§ Data under study
******
/-- OBJ_DELETE (R556): of an instance staged for creation, it takes that creation and what is staged for it away. -/
def bodyObjDelete (k : Cmd) (c : Chip) : Res :=
  let s := c.livesOf k.ctx
  if k.payload.length != 0 then .badLength c
  else if s.any (fun l => l.hnd == k.hnd && l.create) then
    .ok { c with
      lives := Tbl.set dNil c.lives k.ctx (s.filter (fun l => l.hnd != k.hnd))
      staged := Tbl.set dNil c.staged k.ctx ((c.stagedOf k.ctx).filter (fun x => x.hnd != k.hnd)) }
  else if !Tbl.get dFalse c.existing k.hnd || s.any (fun l => l.hnd == k.hnd) then .err stBadObject 8 c
  else .ok { c with lives := Tbl.set dNil c.lives k.ctx (s ++ [⟨k.hnd, false, Tbl.get dZero c.gens k.hnd⟩]) }

/-- OBJ_OWNER (R60, R88). -/
def bodyObjOwner (k : Cmd) (c : Chip) : Res :=
  let a := fld k.payload 0 1
  let h := canonHandle k.hnd
  let mgt := isMgtCtx k.ctx
  let reply := fun c : Chip => ([BitVec.ofNat 8 (b2n (c.ownerIsMgt h))] : List Byte)
  if k.payload.length != 1 then .badLength c
  else if 2 < a then .badParam 0 c
  else if a == 0 then .okWith (reply c) c
  else if !mgt && (a == 2 || c.ownerIsMgt h) then .err stNotOwner 8 c
  else
    let c1 := c.setOwner h (a == 2) mgt
    .okWith (reply c1) c1

/-- Handles of a type that OBJ_LIST gives (R559), in ascending instance order. -/
def Chip.listed (c : Chip) (ty : Nat) : List Nat :=
  if ty == tySignal then
    let sids := c.bindings.map (·.sid)
    ((List.range 4096).filter (fun s => sids.contains s)).map (fun s => handle tySignal (0x400000 + s))
  else ((List.range (instCount ty)).filter (fun i =>
    if isCreatable ty then Tbl.get dFalse c.existing (handle ty i) else objPresent c.fuses.variant ty i)).map (handle ty)

/-- The instance number by which OBJ_LIST counts a handle: a local slot's S-ID, else the instance. -/
def listIndex (h : Nat) : Nat := if handleTy h == tySignal then bits h 0 12 else handleInst h

/-- OBJ_LIST (R559). -/
def bodyObjList (k : Cmd) (c : Chip) : Res :=
  let ty := fld k.payload 0 1
  let all := c.listed ty
  let some_ := (all.filter (fun h => decide (fld k.payload 2 2 ≤ listIndex h))).take 1018
  if k.payload.length != 4 then .badLength c
  else if ty == 0 || 0x17 < ty then .badParam 0 c
  else if !zeroAt k.payload 1 1 then .badParam 1 c
  else .okWith (leBytes 2 all.length ++ leBytes 2 some_.length ++ some_.flatMap (leBytes 4)) c

/-! ### Meanings -/

/-- OBJ_GET (R75). -/
def execObjGet (ctx tag : Nat) (s : State) : Host.Outcome State Fault Refusal :=
  .next { s with chip := s.chip.runCmd 1 0 bodyObjGet ctx tag }

/-- OBJ_SET (R75). -/
def execObjSet (ctx tag : Nat) (s : State) : Host.Outcome State Fault Refusal :=
  .next { s with chip := s.chip.runCmd 1 1 bodyObjSet ctx tag }

/-- OBJ_STAGE (R76). -/
def execObjStage (ctx tag : Nat) (s : State) : Host.Outcome State Fault Refusal :=
  .next { s with chip := s.chip.runCmd 1 2 bodyObjStage ctx tag }

/-- OBJ_COMMIT (R78). -/
def execObjCommit (ctx tag : Nat) (s : State) : Host.Outcome State Fault Refusal :=
  .next { s with chip := s.chip.runCmd 1 3 bodyObjCommit ctx tag }

/-- OBJ_DISCARD (R78). -/
def execObjDiscard (ctx tag : Nat) (s : State) : Host.Outcome State Fault Refusal :=
  .next { s with chip := s.chip.runCmd 1 4 bodyObjDiscard ctx tag }

/-- OBJ_CREATE (R556). -/
def execObjCreate (ctx tag : Nat) (s : State) : Host.Outcome State Fault Refusal :=
  .next { s with chip := s.chip.runCmd 1 5 bodyObjCreate ctx tag }

/-- OBJ_DELETE (R556). -/
def execObjDelete (ctx tag : Nat) (s : State) : Host.Outcome State Fault Refusal :=
  .next { s with chip := s.chip.runCmd 1 6 bodyObjDelete ctx tag }

/-- OBJ_OWNER (R88). -/
def execObjOwner (ctx tag : Nat) (s : State) : Host.Outcome State Fault Refusal :=
  .next { s with chip := s.chip.runCmd 1 7 bodyObjOwner ctx tag }

/-- OBJ_LIST (R559). -/
def execObjList (ctx tag : Nat) (s : State) : Host.Outcome State Fault Refusal :=
  .next { s with chip := s.chip.runCmd 1 8 bodyObjList ctx tag }

end Sys2Proof.Machine
end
******
§ Prompt
The expected response is the material above given again line by line, from its first line to the line holding "staged := Tbl.set", inclusive.

§ Exercise answer
/-- OBJ_DELETE (R556): of an instance staged for creation, it takes that creation and what is staged for it away. -/
def bodyObjDelete (k : Cmd) (c : Chip) : Res :=
  let s := c.livesOf k.ctx
  if k.payload.length != 0 then .badLength c
  else if s.any (fun l => l.hnd == k.hnd && l.create) then
    .ok { c with
      lives := Tbl.set dNil c.lives k.ctx (s.filter (fun l => l.hnd != k.hnd))
      staged := Tbl.set dNil c.staged k.ctx ((c.stagedOf k.ctx).filter (fun x => x.hnd != k.hnd)) }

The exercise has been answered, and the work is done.